## Extracted entries

▼▼▼

/-! ### Bank supplies (R101, R103, R135, R244, R245, R475) -/

/-- The branch of a member other than the anchor goes OUT (R244). -/
def State.branchOut (s : State) (k : GrpId) (p : PortId) : State :=
  let b := s.branchNo k p
  let g := s.group k
  let i : Branch := fin 16 b
  let s := s.withdrawPair (pairOf p)
  let s := s.setGroup k { g with branches := g.branches.set i { g.branches[i] with state := .out, seqOn := false } }
  (s.grpEvt k 0).syncMembers k

/-- One port of a lost bank. -/
def State.bankLost (s : State) (p : PortId) : State :=
  match s.liveGroup p with
  | some k =>
    if s.anchor k = p then
      let ms := s.members k
      ms.foldl (fun s q => s.portEvt q 9) (s.stopGroup k 5)
    else if ((s.group k).branches[fin 16 (s.branchNo k p)]).state = .out then s
    else (s.branchOut k p).portEvt p 9
  | none => if halted (s.port p).state then s else (s.toStopped p 5).portEvt p 9

/-- BANK_SUPPLY_LOSS. -/
def execBankSupplyLoss (b : BankId) (s : State) : Result :=
  let s := { s with dev := { s.dev with banks := s.dev.banks.set b 0 } }
  finish ((portIds.filter (fun p => bankOf p == b)).foldl (fun s p => s.bankLost p) s)

/-- BANK_SUPPLY_RETURN: the level is sensed again (R101). -/
def execBankSupplyReturn (b : BankId) (v33 : Bool) (s : State) : Result :=
  finish { s with dev := { s.dev with banks := s.dev.banks.set b (if v33 then 2 else 1) } }

/-! ### Reference lost beyond holdover (R106, R135, R245) -/

/-- One port that no running group holds: a port in BUSOFF or ISOLATED passes at once, another at the next bus idle, with PORT_STOP_EFFECT
(R106). -/
def State.refLost (s : State) (p : PortId) : State :=
  let x := s.port p
  if (s.liveGroup p).isSome ∨ halted x.state then s
  else if x.state = .busoff ∨ x.state = .isolated then (s.toStopped p 10).portEvt p 7
  else s.setPort p { x with refStop := true }

/-- REF_HOLDOVER_EXPIRY: groups wait for the next idle of the joined bus, their pairs withdraw at once. -/
def execRefHoldoverExpiry (s : State) : Result :=
  if s.tmu.reflock ∨ !s.tmu.portHoldover then .next s
  else
    let s := s.waitFrom s.tmu.lostAt (ms 100)
    let s := { s with tmu := { s.tmu with portHoldover := false } }
    let s := grpIds.foldl (fun s k =>
      if (s.group k).state = .stopped then s
      else
        let s := (s.withdrawPairs k).setGroup k { s.group k with refStop := true }
        s.setPort (s.anchor k) { s.port (s.anchor k) with refStop := true }) s
    finish (portIds.foldl (fun s p => s.refLost p) s)

end Sys2Proof.Machine
end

▲▲▲

## What you will do
Filter the data down to the lines that contain the string "toStopped", and copy them.

## Solution to this task
  | none => if halted (s.port p).state then s else (s.toStopped p 5).portEvt p 9
  else if x.state = .busoff ∨ x.state = .isolated then (s.toStopped p 10).portEvt p 7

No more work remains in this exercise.